EXERCISE PROMPT =>
In the entries below, how many lines contain the string "queue"? Give the number by itself.

Collected data entries:
# # # #

theorem Mach.streamFrame_within {m₀ : Mach} (m : Mach) (p : Port) (e : FrameEnv) (queue : Byte) (offset : BitVec 24) (count : Byte) {ps : List Part} (h₀ : m₀.within m ps)
    (hs : [Part.clk, Part.regs, Part.pa, Part.pb, Part.mot, Part.flt, Part.ang, Part.aux, Part.evt, Part.grd, Part.buf, Part.eng, Part.flue, Part.sec, Part.nv, Part.bist, Part.mem, Part.free].all ps.contains = true) : m₀.within (Mach.streamFrame m p e queue offset count) ps := by
  refine Mach.within_step h₀ ?_ hs
  clear h₀ hs
  unfold Mach.streamFrame
  try dsimp only
  repeat' first
    | with_reducible assumption
    | with_reducible exact Mach.within_refl _ _
    | decide
    | with_reducible apply Mach.readFrame_within
    | with_reducible apply Mach.serveStream_within
    | (intro k hk; try dsimp only)
    | (with_reducible apply Mach.within_fst; assumption)
    | (with_reducible apply Mach.within_left; assumption)
    | (with_reducible apply Mach.within_mid; assumption)
    | dsimp only
    | split

theorem Mach.fillFinding_within {m₀ : Mach} (m : Mach) (f : Fill) (x : EccFinding) {ps : List Part} (h₀ : m₀.within m ps)
    (hs : [Part.regs, Part.pa, Part.pb, Part.flt, Part.buf, Part.sec, Part.nv, Part.bist, Part.free].all ps.contains = true) : m₀.within (Mach.fillFinding m f x) ps := by
  refine Mach.within_step h₀ ?_ hs
  clear h₀ hs
  unfold Mach.fillFinding
  try dsimp only
  repeat' first
    | with_reducible assumption
    | with_reducible exact Mach.within_refl _ _
    | decide
    | with_reducible apply Mach.eccFinding_within
    | (with_reducible apply Mach.within_fst; assumption)
    | (with_reducible apply Mach.within_left; assumption)
    | (with_reducible apply Mach.within_mid; assumption)
    | dsimp only
    | split

theorem Mach.storeFillDone_within {m₀ : Mach} (m : Mach) (p : Port) (ecc : List EccFinding) {ps : List Part} (h₀ : m₀.within m ps)
    (hs : [Part.regs, Part.pa, Part.pb, Part.flt, Part.buf, Part.sec, Part.nv, Part.bist, Part.free].all ps.contains = true) : m₀.within (Mach.storeFillDone m p ecc) ps := by
  refine Mach.within_step h₀ ?_ hs
  clear h₀ hs
  unfold Mach.storeFillDone
  try dsimp only
  repeat' first
    | with_reducible assumption
    | with_reducible exact Mach.within_refl _ _
    | decide
    | with_reducible apply Mach.fillFinding_within
    | with_reducible apply Mach.updPort_within
    | with_reducible apply Mach.within_ite
    | with_reducible apply Mach.within_ite2
    | with_reducible apply Mach.within_fold
    | (intro k x hk; try dsimp only)
    | (with_reducible apply Mach.within_fst; assumption)
    | (with_reducible apply Mach.within_left; assumption)
    | (with_reducible apply Mach.within_mid; assumption)
    | dsimp only
    | split

theorem Mach.serveCommit_within {m₀ : Mach} (m : Mach) (p : Port) (q n : Nat) {ps : List Part} (h₀ : m₀.within m ps)
    (hs : [Part.regs, Part.pa, Part.pb, Part.flt, Part.evt, Part.buf, Part.sec, Part.nv, Part.free].all ps.contains = true) : m₀.within (Mach.serveCommit m p q n).2 ps := by
  refine Mach.within_step h₀ ?_ hs
  clear h₀ hs
  unfold Mach.serveCommit
  try dsimp only
  repeat' first
    | with_reducible assumption
    | with_reducible exact Mach.within_refl _ _
    | decide
    | with_reducible apply Mach.commitBlocks_within
    | with_reducible apply Mach.within_ite
    | with_reducible apply Mach.within_ite2

theorem Mach.writeFrame_within {m₀ : Mach} (m : Mach) (p : Port) (e : FrameEnv) (h : List Byte) (apply : Mach → Nat × Mach)
    {ps : List Part} (h₀ : m₀.within m ps) (hv : ∀ n, m₀.within n ps → m₀.within (apply n).2 ps)
    (hs : [Part.clk, .regs, .pa, .pb, .mot, .flt, .ang, .aux, .evt, .grd, .buf, .eng, .flue, .sec, .nv, .bist, .mem, .free].all ps.contains = true) :
    m₀.within (Mach.writeFrame m p e h apply) ps := by
  have ha : m₀.within (m.arrival p e h true).2 ps := Mach.arrival_within _ _ _ _ _ h₀ hs
  have hd : [Part.pa, Part.pb].all ps.contains = true := by simp at hs ⊢; exact ⟨hs.2.2.1, hs.2.2.2.1⟩
  unfold Mach.writeFrame
  repeat' first
    | with_reducible assumption
    | decide
    | with_reducible apply hv
    | with_reducible apply Mach.frameDone_within
    | with_reducible apply Mach.updPort_within
    | with_reducible apply Mach.within_ite
    | with_reducible apply Mach.within_ite2
    | (with_reducible apply Mach.within_fst; assumption)
    | (with_reducible apply Mach.within_left; assumption)
    | dsimp only
    | split

theorem Mach.commitFrame_within {m₀ : Mach} (m : Mach) (p : Port) (e : FrameEnv) (queue : Byte) (blocks : BitVec 16) {ps : List Part} (h₀ : m₀.within m ps)
    (hs : [Part.clk, Part.regs, Part.pa, Part.pb, Part.mot, Part.flt, Part.ang, Part.aux, Part.evt, Part.grd, Part.buf, Part.eng, Part.flue, Part.sec, Part.nv, Part.bist, Part.mem, Part.free].all ps.contains = true) : m₀.within (Mach.commitFrame m p e queue blocks) ps := by
  refine Mach.within_step h₀ ?_ hs
  clear h₀ hs
  unfold Mach.commitFrame
  try dsimp only
  repeat' first
    | with_reducible assumption
    | with_reducible exact Mach.within_refl _ _
    | decide
    | with_reducible apply Mach.serveCommit_within
    | with_reducible apply Mach.writeFrame_within
    | (intro k hk; try dsimp only)

theorem Mach.textReadFrame_within {m₀ : Mach} (m : Mach) (p : Port) (e : FrameEnv) (count : Byte) {ps : List Part} (h₀ : m₀.within m ps)
    (hs : [Part.clk, Part.regs, Part.pa, Part.pb, Part.mot, Part.flt, Part.ang, Part.aux, Part.evt, Part.grd, Part.buf, Part.eng, Part.flue, Part.sec, Part.nv, Part.bist, Part.mem, Part.free].all ps.contains = true) : m₀.within (Mach.textReadFrame m p e count) ps := by
  refine Mach.within_step h₀ ?_ hs
  clear h₀ hs
  unfold Mach.textReadFrame
  try dsimp only
  repeat' first
    | with_reducible assumption
    | with_reducible exact Mach.within_refl _ _
    | decide
    | with_reducible apply Mach.readFrame_within
    | with_reducible apply Mach.takeReply_within
    | with_reducible apply Mach.within_ite
    | with_reducible apply Mach.within_ite2
    | (intro k hk; try dsimp only)

theorem Mach.portStatusFrame_within {m₀ : Mach} (m : Mach) (p : Port) (e : FrameEnv) {ps : List Part} (h₀ : m₀.within m ps)
    (hs : [Part.clk, Part.regs, Part.pa, Part.pb, Part.mot, Part.flt, Part.ang, Part.aux, Part.evt, Part.grd, Part.buf, Part.eng, Part.flue, Part.sec, Part.nv, Part.bist, Part.mem, Part.free].all ps.contains = true) : m₀.within (Mach.portStatusFrame m p e) ps := by
  refine Mach.within_step h₀ ?_ hs
  clear h₀ hs
  unfold Mach.portStatusFrame
  try dsimp only
  repeat' first
    | with_reducible assumption
    | with_reducible exact Mach.within_refl _ _
    | decide
    | with_reducible apply Mach.readFrame_within
    | (intro k hk; try dsimp only)

theorem Mach.sessionEnd_within {m₀ : Mach} (m : Mach) (p : Port) {ps : List Part} (h₀ : m₀.within m ps)
    (hs : [Part.regs, Part.pa, Part.pb, Part.nv].all ps.contains = true) : m₀.within (Mach.sessionEnd m p) ps := by
  refine Mach.within_step h₀ ?_ hs
  clear h₀ hs
  unfold Mach.sessionEnd
  try dsimp only
  repeat' first
    | with_reducible assumption
    | with_reducible exact Mach.within_refl _ _
    | decide
    | with_reducible apply Mach.endUpgrade_within
    | with_reducible apply Mach.setFld_within
    | with_reducible apply Mach.updPort_within

theorem Mach.sessionFrame_within {m₀ : Mach} (m : Mach) (p : Port) (e : FrameEnv) (confirm : Byte) {ps : List Part} (h₀ : m₀.within m ps)
    (hs : [Part.clk, Part.regs, Part.pa, Part.pb, Part.mot, Part.flt, Part.ang, Part.aux, Part.evt, Part.grd, Part.buf, Part.eng, Part.flue, Part.sec, Part.nv, Part.bist, Part.mem, Part.free].all ps.contains = true) : m₀.within (Mach.sessionFrame m p e confirm) ps := by
  refine Mach.within_step h₀ ?_ hs
  clear h₀ hs
  unfold Mach.sessionFrame
  try dsimp only
  repeat' first
    | with_reducible assumption
    | with_reducible exact Mach.within_refl _ _
    | decide
    | with_reducible apply Mach.pump_within
    | with_reducible apply Mach.sessionEnd_within
    | with_reducible apply Mach.writeFrame_within
    | with_reducible apply Mach.within_ite
    | with_reducible apply Mach.within_ite2
    | (intro k hk; try dsimp only)

theorem Mach.unnamedFrame_within {m₀ : Mach} (m : Mach) (p : Port) (e : FrameEnv) (byte0 : Byte) {ps : List Part} (h₀ : m₀.within m ps)
    (hs : [Part.clk, Part.regs, Part.pa, Part.pb, Part.mot, Part.flt, Part.ang, Part.aux, Part.evt, Part.grd, Part.buf, Part.eng, Part.flue, Part.sec, Part.nv, Part.bist, Part.mem, Part.free].all ps.contains = true) : m₀.within (Mach.unnamedFrame m p e _byte0) ps := by
  refine Mach.within_step h₀ ?_ hs
  clear h₀ hs
  unfold Mach.unnamedFrame
  try dsimp only
  repeat' first
    | with_reducible assumption
    | with_reducible exact Mach.within_refl _ _
    | decide
    | with_reducible apply Mach.applyHeld_within
    | with_reducible apply Mach.frameErr_within
    | with_reducible apply Mach.leaseRestart_within
    | with_reducible apply Mach.takesFrame_within
    | with_reducible apply Mach.within_ite
    | with_reducible apply Mach.within_ite2
    | (intro k hk; try dsimp only)
    | (with_reducible apply Mach.within_fst; assumption)
    | (with_reducible apply Mach.within_left; assumption)
    | (with_reducible apply Mach.within_mid; assumption)
    | dsimp only
    | split

theorem Mach.frameGap_within {m₀ : Mach} (m : Mach) (p : Port) (byte0 : Byte) {ps : List Part} (h₀ : m₀.within m ps)
    (hs : [Part.clk, Part.regs, Part.pa, Part.pb, Part.mot, Part.flt, Part.ang, Part.aux, Part.evt, Part.grd, Part.buf, Part.eng, Part.flue, Part.sec, Part.nv, Part.bist, Part.mem, Part.free].all ps.contains = true) : m₀.within (Mach.frameGap m p byte0) ps := by
  refine Mach.within_step h₀ ?_ hs
  clear h₀ hs
  unfold Mach.frameGap
  try dsimp only
  repeat' first
    | with_reducible assumption
    | with_reducible exact Mach.within_refl _ _
    | decide
    | with_reducible apply Mach.applyHeld_within
    | with_reducible apply Mach.frameErr_within
    | with_reducible apply Mach.leaseRestart_within
    | with_reducible apply Mach.takesFrame_within
    | with_reducible apply Mach.updPort_within
    | with_reducible apply Mach.within_ite
    | with_reducible apply Mach.within_ite2
    | (intro k hk; try dsimp only)
    | (with_reducible apply Mach.within_fst; assumption)
    | (with_reducible apply Mach.within_left; assumption)
    | (with_reducible apply Mach.within_mid; assumption)
    | dsimp only
    | split

theorem Mach.textByte_within {m₀ : Mach} (m : Mach) (p : Port) (b : Byte) {ps : List Part} (h₀ : m₀.within m ps)
    (hs : [Part.regs, Part.pa, Part.pb].all ps.contains = true) : m₀.within (Mach.textByte m p b) ps := by
  refine Mach.within_step h₀ ?_ hs
  clear h₀ hs
  unfold Mach.textByte
  try dsimp only
  repeat' first
    | with_reducible assumption
    | with_reducible exact Mach.within_refl _ _
    | decide
    | with_reducible apply Mach.frameErr_within
    | with_reducible apply Mach.updPort_within
    | with_reducible apply Mach.within_ite
    | with_reducible apply Mach.within_ite2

# # # #

ANSWER =>
4